Now I write mostly for you, the people of Camp Arowhon, because camp is the home of my heart. Once a columnist, always a columnist. Life gets digested in 500-word bites. Thus begins my (I hope) weekly column on this new blog.
I was looking in the mirror and thought: “Geez my hair looks great.” These days that happens almost every time I pass a mirror. Which is funny. That I spent almost 60 years (if you count early childhood) hating my hair, and now, at 63 love it, is funny to me. The difference: I stopped straightening it and let it go (and grow) natural. It seems Mother Nature was smart, because everyone else says they love my curls too.
And this is what I so look forward to telling the girls at camp. On Day Two of each session, I meet with all the girls at camp. First I do the funny stuff, so they can get some nervous laughter out. I tell them about the historical “House at Poo Corner,” which was the Senior Girls Section Head cabin back in the day. So called because when the girls flushed their tampons down the toilets, the pipes used to back up…. Badly.
We have new plumbing systems and that no longer happens, but it’s a way to get their attention, have a few laughs, and underline the need to use “girl bags” and not to flush tampons etc.
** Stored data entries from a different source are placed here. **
/-- RING_PRODUCER_CLAIM (R81). -/
def execRingProducerClaim (s : State) : Host.Outcome State Fault Refusal := asEvent s fun a => s.claimStep a.ring false
/-- RING_CONSUMER_CLAIM (R81). -/
def execRingConsumerClaim (s : State) : Host.Outcome State Fault Refusal := asEvent s fun a => s.claimStep a.ring true

/-! The end of a record. -/

/-- Remove an engine's running record. -/
def State.popRecord (s : State) (e : Nat) (r : StreamRec) : State :=
  (s.setEngine e ((s.engine e).filter fun x => x.id != r.id)).clearFails (.engine e)

/-- Reach the end of a record's ring, where an end token is owed to it (R82). -/
def State.endPlace (s : State) (r : StreamRec) : CounterAt := if r.forwards && !r.toHandle then s.ringPlace r else .ok (.mem [])

/-- Send the end token of a record that has EOS set (R82). -/
def State.sendEnd (s : State) (r : StreamRec) (st : Store) : State := if r.forwards && !r.toHandle then s.postArrives r.ctx r.target st .endToken 0 else s

/-- The end of a record: its end token, and the add to its counter as a release of its items (R76, R82, R107); a replayable fault on either holds it (R37). -/
def State.endRecord (s : State) (e : Nat) (r : StreamRec) : State :=
  match s.endPlace r with
  | .wait t => t
  | .fatal _ => s.engineFault r.ctx
  | .ok st =>
    if r.done = 0 then (s.sendEnd r st).popRecord e r
    else match s.placeAt r.ctx .atomic r.done.toNat 8 true with
      | .ok dn => ((((s.showAll (r.agt e)).sendEnd r st).countOne r.ctx dn false)).popRecord e r
      | .wait t => t
      | .fatal _ => s.engineFault r.ctx

/-- Has the running record of an engine delivered its last item, or met the end of its ring with none claimed, and have its peers acknowledged its writes (R76)? -/
def State.recordOver (s : State) (e : Nat) : Option StreamRec :=
  match s.engineReady e with
  | some r => if (decide (r.items ≤ r.item) || (r.ended && r.claimed.isEmpty)) && !s.workOut r.id then some r else none
  | none => none

/-- STREAM_RECORD_COMPLETION (R76). -/
def execStreamRecordCompletion (s : State) : Host.Outcome State Fault Refusal :=
  asEvent s fun a => match s.recordOver a.id with
    | some r => (s.endRecord a.id r).draw
    | none => s

end Sys2Proof.Machine
end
Especially the etc.
Then we talk about the really important stuff: First about eating, and that we expect every girl to eat three nutritional meals a day, and that we’re a non-dieting camp. This, I tell them, is because not one of us needs to change how we look. We also don’t wear makeup or really skimpy clothes or primp at camp – because we’re not here to try to look better, or different from how nature made us. We’re here to have fun, and how we look is just right – the way we are. This is girl power, Arowhon style.